(Stored items)
###
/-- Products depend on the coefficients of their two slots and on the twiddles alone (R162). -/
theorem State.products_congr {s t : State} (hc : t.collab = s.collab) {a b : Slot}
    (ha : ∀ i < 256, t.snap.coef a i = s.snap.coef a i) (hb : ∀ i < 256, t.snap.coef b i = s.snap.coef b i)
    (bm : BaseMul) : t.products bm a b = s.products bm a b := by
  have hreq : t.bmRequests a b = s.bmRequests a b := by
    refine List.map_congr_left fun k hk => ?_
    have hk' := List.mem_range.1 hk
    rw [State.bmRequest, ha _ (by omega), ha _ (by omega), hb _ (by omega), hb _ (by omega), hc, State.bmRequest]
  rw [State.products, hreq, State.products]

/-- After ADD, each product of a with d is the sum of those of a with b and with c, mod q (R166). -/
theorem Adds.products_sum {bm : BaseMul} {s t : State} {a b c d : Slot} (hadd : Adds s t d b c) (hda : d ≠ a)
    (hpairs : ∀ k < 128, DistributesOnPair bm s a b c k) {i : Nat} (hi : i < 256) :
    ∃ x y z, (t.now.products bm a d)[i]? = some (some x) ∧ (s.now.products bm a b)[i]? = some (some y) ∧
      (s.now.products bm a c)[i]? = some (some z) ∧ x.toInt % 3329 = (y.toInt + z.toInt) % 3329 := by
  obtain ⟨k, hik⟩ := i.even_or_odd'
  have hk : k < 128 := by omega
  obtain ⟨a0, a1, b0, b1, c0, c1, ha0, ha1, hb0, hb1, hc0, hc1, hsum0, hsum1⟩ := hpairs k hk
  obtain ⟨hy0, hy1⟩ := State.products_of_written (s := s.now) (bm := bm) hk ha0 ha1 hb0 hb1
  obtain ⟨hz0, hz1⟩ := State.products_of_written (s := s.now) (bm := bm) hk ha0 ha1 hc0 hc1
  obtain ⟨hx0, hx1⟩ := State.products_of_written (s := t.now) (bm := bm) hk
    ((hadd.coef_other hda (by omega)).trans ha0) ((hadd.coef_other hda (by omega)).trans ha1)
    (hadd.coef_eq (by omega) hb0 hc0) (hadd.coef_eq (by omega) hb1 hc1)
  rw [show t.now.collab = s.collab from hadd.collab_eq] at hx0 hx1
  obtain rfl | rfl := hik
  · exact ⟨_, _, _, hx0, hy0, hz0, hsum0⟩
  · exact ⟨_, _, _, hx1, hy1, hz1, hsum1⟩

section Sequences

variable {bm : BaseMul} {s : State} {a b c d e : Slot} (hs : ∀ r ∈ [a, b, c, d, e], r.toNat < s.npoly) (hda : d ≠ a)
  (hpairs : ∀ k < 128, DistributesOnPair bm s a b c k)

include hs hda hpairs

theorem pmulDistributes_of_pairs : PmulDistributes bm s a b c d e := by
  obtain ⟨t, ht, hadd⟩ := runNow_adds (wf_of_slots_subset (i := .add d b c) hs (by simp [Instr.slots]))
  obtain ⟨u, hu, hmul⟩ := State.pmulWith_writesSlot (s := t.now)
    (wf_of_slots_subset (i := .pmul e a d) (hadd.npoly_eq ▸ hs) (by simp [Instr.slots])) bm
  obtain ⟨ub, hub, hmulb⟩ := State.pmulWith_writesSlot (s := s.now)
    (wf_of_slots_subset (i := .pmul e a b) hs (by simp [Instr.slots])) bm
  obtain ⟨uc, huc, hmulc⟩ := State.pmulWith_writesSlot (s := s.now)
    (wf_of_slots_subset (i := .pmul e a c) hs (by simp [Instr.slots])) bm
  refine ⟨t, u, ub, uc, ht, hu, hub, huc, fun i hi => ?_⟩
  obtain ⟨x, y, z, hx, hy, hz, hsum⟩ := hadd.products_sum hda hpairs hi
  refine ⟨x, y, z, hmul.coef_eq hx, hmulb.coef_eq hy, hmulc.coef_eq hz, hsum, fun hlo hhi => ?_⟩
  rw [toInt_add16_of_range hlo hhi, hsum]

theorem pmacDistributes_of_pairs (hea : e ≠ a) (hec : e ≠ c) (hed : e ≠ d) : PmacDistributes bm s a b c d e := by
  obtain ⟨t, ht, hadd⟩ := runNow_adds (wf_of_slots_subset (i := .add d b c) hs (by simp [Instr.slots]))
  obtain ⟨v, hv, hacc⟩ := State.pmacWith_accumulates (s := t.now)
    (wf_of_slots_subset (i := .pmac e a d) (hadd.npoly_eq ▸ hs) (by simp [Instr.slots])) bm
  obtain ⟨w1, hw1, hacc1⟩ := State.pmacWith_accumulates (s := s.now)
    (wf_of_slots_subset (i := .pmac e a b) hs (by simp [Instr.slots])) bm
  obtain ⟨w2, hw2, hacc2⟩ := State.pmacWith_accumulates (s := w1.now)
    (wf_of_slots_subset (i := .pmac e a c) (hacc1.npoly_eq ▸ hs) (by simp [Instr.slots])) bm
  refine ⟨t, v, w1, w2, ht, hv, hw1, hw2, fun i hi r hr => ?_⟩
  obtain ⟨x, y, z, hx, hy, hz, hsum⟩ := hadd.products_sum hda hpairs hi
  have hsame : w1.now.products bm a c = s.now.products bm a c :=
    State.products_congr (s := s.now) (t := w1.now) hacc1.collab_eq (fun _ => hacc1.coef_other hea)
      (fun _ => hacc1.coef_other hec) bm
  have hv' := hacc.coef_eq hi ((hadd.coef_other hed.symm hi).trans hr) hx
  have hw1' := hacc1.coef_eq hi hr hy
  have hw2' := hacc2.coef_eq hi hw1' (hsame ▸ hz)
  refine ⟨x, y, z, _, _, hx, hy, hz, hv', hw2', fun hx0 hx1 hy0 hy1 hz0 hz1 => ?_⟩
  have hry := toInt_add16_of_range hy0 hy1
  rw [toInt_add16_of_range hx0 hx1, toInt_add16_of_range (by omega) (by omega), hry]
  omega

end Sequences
###
» Prompt
Look above for the line with "obtain ⟨w2, hw2, hacc2⟩" and the line with "have hsame : w1.now.products", and reproduce exactly those two lines plus every line between, nothing more.

» Answer below
  obtain ⟨w2, hw2, hacc2⟩ := State.pmacWith_accumulates (s := w1.now)
    (wf_of_slots_subset (i := .pmac e a c) (hacc1.npoly_eq ▸ hs) (by simp [Instr.slots])) bm
  refine ⟨t, v, w1, w2, ht, hv, hw1, hw2, fun i hi r hr => ?_⟩
  obtain ⟨x, y, z, hx, hy, hz, hsum⟩ := hadd.products_sum hda hpairs hi
  have hsame : w1.now.products bm a c = s.now.products bm a c :=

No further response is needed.